Dataset records
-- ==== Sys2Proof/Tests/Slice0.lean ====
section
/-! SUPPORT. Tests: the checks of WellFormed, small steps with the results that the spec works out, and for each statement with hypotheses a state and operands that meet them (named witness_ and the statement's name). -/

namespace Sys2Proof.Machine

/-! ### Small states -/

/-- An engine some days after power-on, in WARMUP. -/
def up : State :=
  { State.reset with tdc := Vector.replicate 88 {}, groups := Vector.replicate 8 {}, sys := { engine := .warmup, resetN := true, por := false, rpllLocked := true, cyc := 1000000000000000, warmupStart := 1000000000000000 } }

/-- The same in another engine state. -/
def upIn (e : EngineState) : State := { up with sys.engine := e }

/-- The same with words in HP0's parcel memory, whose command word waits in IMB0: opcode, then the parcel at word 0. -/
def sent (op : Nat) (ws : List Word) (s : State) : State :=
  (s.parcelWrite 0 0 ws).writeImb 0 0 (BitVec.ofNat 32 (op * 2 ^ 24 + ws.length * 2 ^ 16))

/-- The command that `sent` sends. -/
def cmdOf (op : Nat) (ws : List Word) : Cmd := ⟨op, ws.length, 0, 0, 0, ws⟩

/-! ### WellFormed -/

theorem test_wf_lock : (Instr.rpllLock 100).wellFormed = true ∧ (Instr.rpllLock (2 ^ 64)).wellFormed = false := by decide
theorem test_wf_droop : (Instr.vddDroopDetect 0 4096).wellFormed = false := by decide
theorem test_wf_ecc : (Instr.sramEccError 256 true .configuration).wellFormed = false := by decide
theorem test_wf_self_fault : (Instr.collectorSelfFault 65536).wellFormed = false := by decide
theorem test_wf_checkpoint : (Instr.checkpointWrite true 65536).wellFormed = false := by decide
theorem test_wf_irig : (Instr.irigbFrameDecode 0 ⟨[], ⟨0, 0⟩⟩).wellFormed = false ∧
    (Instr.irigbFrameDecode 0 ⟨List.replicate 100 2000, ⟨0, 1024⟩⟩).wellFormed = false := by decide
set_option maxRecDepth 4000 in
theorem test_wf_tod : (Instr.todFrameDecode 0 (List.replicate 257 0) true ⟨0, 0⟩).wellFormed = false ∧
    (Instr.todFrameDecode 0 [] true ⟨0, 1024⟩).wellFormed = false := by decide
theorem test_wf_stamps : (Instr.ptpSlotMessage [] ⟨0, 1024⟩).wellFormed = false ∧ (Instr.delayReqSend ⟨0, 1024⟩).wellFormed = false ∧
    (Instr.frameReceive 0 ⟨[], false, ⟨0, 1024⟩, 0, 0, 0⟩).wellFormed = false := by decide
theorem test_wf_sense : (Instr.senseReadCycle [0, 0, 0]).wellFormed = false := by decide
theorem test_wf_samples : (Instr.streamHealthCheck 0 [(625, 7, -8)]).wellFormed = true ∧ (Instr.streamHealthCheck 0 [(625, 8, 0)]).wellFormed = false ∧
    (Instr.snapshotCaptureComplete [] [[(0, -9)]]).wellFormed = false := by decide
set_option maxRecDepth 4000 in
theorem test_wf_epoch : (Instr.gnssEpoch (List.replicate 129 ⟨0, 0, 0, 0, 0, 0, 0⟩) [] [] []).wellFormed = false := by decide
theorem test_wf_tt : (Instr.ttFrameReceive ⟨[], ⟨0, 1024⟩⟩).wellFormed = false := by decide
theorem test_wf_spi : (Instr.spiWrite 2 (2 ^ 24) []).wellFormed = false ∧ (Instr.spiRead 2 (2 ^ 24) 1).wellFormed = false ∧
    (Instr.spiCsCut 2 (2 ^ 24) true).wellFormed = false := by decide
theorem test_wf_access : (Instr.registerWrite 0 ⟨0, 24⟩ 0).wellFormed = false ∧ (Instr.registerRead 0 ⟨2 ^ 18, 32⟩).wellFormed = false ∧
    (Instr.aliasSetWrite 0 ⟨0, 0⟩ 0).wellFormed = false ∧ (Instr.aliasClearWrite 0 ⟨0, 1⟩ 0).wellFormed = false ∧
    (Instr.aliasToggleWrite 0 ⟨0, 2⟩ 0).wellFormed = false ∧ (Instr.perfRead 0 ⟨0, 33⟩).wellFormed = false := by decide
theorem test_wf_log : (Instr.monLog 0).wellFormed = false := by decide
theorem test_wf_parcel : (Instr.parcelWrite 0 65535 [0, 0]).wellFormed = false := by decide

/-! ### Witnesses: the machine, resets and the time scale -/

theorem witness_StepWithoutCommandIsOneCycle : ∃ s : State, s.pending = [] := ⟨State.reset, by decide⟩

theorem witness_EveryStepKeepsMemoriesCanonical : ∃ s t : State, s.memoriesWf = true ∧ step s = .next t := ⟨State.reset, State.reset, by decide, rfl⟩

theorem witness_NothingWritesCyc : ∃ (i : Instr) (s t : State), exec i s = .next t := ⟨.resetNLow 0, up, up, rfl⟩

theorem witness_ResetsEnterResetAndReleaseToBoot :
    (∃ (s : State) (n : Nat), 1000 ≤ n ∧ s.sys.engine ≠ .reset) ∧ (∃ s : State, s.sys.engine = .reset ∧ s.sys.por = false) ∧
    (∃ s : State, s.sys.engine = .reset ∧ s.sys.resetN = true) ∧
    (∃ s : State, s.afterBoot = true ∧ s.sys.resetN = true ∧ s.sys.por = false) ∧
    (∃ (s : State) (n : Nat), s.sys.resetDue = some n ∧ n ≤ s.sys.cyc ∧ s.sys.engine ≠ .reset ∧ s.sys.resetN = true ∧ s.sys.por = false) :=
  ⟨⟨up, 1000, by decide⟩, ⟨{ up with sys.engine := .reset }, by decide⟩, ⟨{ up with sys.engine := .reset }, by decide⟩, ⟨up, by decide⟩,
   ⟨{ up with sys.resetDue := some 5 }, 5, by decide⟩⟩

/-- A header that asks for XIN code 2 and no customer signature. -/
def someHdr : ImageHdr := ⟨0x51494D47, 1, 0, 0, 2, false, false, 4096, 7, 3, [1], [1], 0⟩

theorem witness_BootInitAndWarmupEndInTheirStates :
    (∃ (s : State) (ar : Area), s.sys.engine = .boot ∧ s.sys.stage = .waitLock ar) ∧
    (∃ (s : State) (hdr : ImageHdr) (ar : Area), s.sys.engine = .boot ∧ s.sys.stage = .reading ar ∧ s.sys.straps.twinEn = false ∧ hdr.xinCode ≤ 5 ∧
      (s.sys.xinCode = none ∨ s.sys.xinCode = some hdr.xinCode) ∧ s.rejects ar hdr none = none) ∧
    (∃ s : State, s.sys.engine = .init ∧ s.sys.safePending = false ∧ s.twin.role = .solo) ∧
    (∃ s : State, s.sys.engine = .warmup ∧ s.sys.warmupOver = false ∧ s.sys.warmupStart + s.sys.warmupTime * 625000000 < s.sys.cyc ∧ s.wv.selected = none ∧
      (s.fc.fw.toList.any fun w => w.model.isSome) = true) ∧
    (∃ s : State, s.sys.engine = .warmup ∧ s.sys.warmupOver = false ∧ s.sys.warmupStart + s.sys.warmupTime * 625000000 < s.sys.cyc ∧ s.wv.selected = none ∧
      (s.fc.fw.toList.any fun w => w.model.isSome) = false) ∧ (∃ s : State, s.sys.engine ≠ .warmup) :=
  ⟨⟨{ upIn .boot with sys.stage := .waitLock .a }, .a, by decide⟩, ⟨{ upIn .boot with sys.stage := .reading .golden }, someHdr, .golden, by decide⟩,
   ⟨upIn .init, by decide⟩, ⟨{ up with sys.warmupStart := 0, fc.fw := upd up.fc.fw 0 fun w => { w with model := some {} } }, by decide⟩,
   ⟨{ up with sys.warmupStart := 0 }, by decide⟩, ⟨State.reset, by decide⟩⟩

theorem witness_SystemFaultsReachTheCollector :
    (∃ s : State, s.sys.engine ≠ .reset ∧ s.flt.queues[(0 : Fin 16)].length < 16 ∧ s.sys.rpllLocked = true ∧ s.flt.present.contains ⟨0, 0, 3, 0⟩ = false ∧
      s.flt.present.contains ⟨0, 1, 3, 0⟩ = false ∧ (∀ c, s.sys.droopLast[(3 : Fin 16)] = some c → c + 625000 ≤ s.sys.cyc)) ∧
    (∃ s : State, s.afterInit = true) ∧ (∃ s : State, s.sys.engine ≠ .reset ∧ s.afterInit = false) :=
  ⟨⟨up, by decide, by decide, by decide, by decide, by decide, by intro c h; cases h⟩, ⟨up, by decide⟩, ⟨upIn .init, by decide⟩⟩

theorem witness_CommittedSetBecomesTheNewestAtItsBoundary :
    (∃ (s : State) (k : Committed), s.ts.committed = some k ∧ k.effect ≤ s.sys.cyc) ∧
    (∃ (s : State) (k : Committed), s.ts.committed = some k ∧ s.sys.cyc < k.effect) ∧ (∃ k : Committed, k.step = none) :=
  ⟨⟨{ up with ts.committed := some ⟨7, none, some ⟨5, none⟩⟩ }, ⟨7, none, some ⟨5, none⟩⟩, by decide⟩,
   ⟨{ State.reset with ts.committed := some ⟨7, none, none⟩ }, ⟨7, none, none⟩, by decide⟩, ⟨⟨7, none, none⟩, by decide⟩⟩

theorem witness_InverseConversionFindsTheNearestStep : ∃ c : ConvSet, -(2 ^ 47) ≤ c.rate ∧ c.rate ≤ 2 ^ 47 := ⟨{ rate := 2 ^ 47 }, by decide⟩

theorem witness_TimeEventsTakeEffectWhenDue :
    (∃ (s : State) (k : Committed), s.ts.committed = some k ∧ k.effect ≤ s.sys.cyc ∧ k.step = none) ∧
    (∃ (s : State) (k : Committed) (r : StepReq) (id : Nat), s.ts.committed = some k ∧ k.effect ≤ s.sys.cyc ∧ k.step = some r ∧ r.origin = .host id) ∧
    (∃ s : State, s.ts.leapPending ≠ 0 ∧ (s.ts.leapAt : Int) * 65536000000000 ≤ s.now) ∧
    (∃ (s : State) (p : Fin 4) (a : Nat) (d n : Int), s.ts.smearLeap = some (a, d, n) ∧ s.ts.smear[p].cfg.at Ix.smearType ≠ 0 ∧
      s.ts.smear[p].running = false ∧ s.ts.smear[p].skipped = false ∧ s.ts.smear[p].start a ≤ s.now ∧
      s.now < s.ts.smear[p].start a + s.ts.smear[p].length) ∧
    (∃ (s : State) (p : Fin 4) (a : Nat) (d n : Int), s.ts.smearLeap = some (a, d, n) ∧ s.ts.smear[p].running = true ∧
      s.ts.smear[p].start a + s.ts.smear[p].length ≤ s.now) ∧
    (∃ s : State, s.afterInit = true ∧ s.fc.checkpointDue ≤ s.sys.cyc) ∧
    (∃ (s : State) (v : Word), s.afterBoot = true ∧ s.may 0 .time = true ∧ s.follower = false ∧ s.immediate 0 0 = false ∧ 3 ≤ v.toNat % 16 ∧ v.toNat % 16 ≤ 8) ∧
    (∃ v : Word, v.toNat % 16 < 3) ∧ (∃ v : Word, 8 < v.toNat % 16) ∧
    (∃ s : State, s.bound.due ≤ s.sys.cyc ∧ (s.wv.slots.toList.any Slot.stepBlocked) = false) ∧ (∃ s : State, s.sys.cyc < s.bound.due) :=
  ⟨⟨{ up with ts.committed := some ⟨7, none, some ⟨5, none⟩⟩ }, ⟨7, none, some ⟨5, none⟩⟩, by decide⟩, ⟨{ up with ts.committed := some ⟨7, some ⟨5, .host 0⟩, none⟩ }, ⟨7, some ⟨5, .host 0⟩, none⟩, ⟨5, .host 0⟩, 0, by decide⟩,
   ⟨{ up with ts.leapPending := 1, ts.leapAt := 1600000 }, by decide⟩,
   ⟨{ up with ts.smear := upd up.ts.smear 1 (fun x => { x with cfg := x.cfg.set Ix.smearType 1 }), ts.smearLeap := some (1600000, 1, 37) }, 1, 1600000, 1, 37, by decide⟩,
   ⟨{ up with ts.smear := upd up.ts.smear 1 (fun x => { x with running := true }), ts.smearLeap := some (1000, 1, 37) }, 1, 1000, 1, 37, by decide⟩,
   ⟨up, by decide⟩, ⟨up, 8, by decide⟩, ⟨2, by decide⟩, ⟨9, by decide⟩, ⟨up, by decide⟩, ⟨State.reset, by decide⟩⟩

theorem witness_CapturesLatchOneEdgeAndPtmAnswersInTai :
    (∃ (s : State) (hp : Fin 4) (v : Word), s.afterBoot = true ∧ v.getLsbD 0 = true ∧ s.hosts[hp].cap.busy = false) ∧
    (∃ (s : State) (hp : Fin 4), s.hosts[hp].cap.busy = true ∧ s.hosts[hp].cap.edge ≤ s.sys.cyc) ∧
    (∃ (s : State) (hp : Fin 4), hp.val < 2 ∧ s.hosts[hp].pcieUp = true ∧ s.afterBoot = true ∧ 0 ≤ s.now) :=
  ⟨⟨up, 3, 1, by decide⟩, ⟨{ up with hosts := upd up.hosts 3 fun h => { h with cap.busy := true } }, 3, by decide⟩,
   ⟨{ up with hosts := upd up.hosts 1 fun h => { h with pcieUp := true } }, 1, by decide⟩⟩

Task to complete
Copy the lines of the data above exactly as written, beginning with the line containing "(∃ (s : State) (v" and ending with the line containing "up with ts.leapPending", and leave out all other lines.

Task result
    (∃ (s : State) (v : Word), s.afterBoot = true ∧ s.may 0 .time = true ∧ s.follower = false ∧ s.immediate 0 0 = false ∧ 3 ≤ v.toNat % 16 ∧ v.toNat % 16 ≤ 8) ∧
    (∃ v : Word, v.toNat % 16 < 3) ∧ (∃ v : Word, 8 < v.toNat % 16) ∧
    (∃ s : State, s.bound.due ≤ s.sys.cyc ∧ (s.wv.slots.toList.any Slot.stepBlocked) = false) ∧ (∃ s : State, s.sys.cyc < s.bound.due) :=
  ⟨⟨{ up with ts.committed := some ⟨7, none, some ⟨5, none⟩⟩ }, ⟨7, none, some ⟨5, none⟩⟩, by decide⟩, ⟨{ up with ts.committed := some ⟨7, some ⟨5, .host 0⟩, none⟩ }, ⟨7, some ⟨5, .host 0⟩, none⟩, ⟨5, .host 0⟩, 0, by decide⟩,
   ⟨{ up with ts.leapPending := 1, ts.leapAt := 1600000 }, by decide⟩,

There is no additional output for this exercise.